__PROBLEM TO WORK ON__. Repeat exactly the lines from the start of the material below up to and including the "let j := τ - e.off" line.

__INFORMATION SUPPLIED__.
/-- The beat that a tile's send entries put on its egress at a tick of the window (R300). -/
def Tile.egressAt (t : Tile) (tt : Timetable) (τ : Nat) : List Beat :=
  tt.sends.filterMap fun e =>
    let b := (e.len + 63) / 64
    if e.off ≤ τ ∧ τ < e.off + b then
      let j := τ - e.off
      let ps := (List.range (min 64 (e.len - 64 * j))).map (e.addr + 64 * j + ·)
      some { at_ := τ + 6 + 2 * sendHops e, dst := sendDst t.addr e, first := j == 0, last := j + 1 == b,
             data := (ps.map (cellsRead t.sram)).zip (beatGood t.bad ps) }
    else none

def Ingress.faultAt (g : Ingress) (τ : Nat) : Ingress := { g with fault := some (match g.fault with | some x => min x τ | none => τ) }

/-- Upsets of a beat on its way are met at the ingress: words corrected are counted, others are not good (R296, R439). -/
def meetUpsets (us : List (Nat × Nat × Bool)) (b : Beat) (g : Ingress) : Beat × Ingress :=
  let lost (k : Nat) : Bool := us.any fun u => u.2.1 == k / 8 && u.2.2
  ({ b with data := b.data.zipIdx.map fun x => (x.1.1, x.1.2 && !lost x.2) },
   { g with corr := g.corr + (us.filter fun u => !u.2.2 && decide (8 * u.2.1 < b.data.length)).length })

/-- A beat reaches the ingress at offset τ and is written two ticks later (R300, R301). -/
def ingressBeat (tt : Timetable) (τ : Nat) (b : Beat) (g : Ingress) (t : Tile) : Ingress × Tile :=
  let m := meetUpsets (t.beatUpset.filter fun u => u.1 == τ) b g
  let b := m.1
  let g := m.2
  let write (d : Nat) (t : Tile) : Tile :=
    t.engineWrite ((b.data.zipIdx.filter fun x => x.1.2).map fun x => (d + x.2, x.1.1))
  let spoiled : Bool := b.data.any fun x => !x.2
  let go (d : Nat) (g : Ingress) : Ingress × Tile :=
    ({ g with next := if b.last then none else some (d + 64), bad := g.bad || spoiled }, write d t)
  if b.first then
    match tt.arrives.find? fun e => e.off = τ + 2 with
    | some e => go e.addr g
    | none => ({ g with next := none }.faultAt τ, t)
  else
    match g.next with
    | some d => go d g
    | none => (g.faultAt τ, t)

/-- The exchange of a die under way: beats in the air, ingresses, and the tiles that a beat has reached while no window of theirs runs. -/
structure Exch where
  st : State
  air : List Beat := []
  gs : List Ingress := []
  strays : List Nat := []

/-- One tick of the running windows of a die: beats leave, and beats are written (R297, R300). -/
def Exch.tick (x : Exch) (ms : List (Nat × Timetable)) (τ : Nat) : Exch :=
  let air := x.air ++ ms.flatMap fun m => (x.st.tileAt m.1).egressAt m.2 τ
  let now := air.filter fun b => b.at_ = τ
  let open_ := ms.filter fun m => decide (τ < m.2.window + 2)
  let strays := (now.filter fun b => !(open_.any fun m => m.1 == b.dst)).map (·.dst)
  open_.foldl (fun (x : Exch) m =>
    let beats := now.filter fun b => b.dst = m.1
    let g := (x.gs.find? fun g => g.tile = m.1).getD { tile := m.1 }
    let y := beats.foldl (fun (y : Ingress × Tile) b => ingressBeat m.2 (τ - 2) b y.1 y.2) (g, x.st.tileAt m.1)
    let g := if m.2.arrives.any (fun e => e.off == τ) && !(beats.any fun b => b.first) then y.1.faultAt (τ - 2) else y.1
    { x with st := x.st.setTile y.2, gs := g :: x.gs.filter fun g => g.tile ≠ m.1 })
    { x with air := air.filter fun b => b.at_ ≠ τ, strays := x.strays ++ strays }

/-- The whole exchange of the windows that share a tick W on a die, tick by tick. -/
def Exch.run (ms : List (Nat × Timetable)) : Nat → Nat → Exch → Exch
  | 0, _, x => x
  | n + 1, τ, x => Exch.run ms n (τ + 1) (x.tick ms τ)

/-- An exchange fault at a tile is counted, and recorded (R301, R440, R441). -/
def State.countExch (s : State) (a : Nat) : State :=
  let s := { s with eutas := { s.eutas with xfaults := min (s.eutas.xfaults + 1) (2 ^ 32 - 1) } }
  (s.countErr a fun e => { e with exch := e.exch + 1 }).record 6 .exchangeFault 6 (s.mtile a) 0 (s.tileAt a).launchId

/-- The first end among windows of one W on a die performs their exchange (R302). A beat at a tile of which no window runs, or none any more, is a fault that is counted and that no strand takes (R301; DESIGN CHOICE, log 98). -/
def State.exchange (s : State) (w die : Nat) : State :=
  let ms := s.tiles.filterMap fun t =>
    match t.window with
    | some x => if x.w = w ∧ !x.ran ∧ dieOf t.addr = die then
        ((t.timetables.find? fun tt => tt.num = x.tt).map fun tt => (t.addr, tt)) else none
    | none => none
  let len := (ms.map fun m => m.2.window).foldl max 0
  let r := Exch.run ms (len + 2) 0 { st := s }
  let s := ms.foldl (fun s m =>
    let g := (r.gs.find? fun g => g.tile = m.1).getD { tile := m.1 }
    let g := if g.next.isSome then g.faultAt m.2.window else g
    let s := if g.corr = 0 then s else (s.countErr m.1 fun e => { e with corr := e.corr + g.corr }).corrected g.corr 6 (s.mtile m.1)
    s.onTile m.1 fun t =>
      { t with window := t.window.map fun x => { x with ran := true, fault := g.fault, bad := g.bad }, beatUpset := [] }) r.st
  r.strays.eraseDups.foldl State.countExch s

__THE ANSWER__.
/-- The beat that a tile's send entries put on its egress at a tick of the window (R300). -/
def Tile.egressAt (t : Tile) (tt : Timetable) (τ : Nat) : List Beat :=
  tt.sends.filterMap fun e =>
    let b := (e.len + 63) / 64
    if e.off ≤ τ ∧ τ < e.off + b then
      let j := τ - e.off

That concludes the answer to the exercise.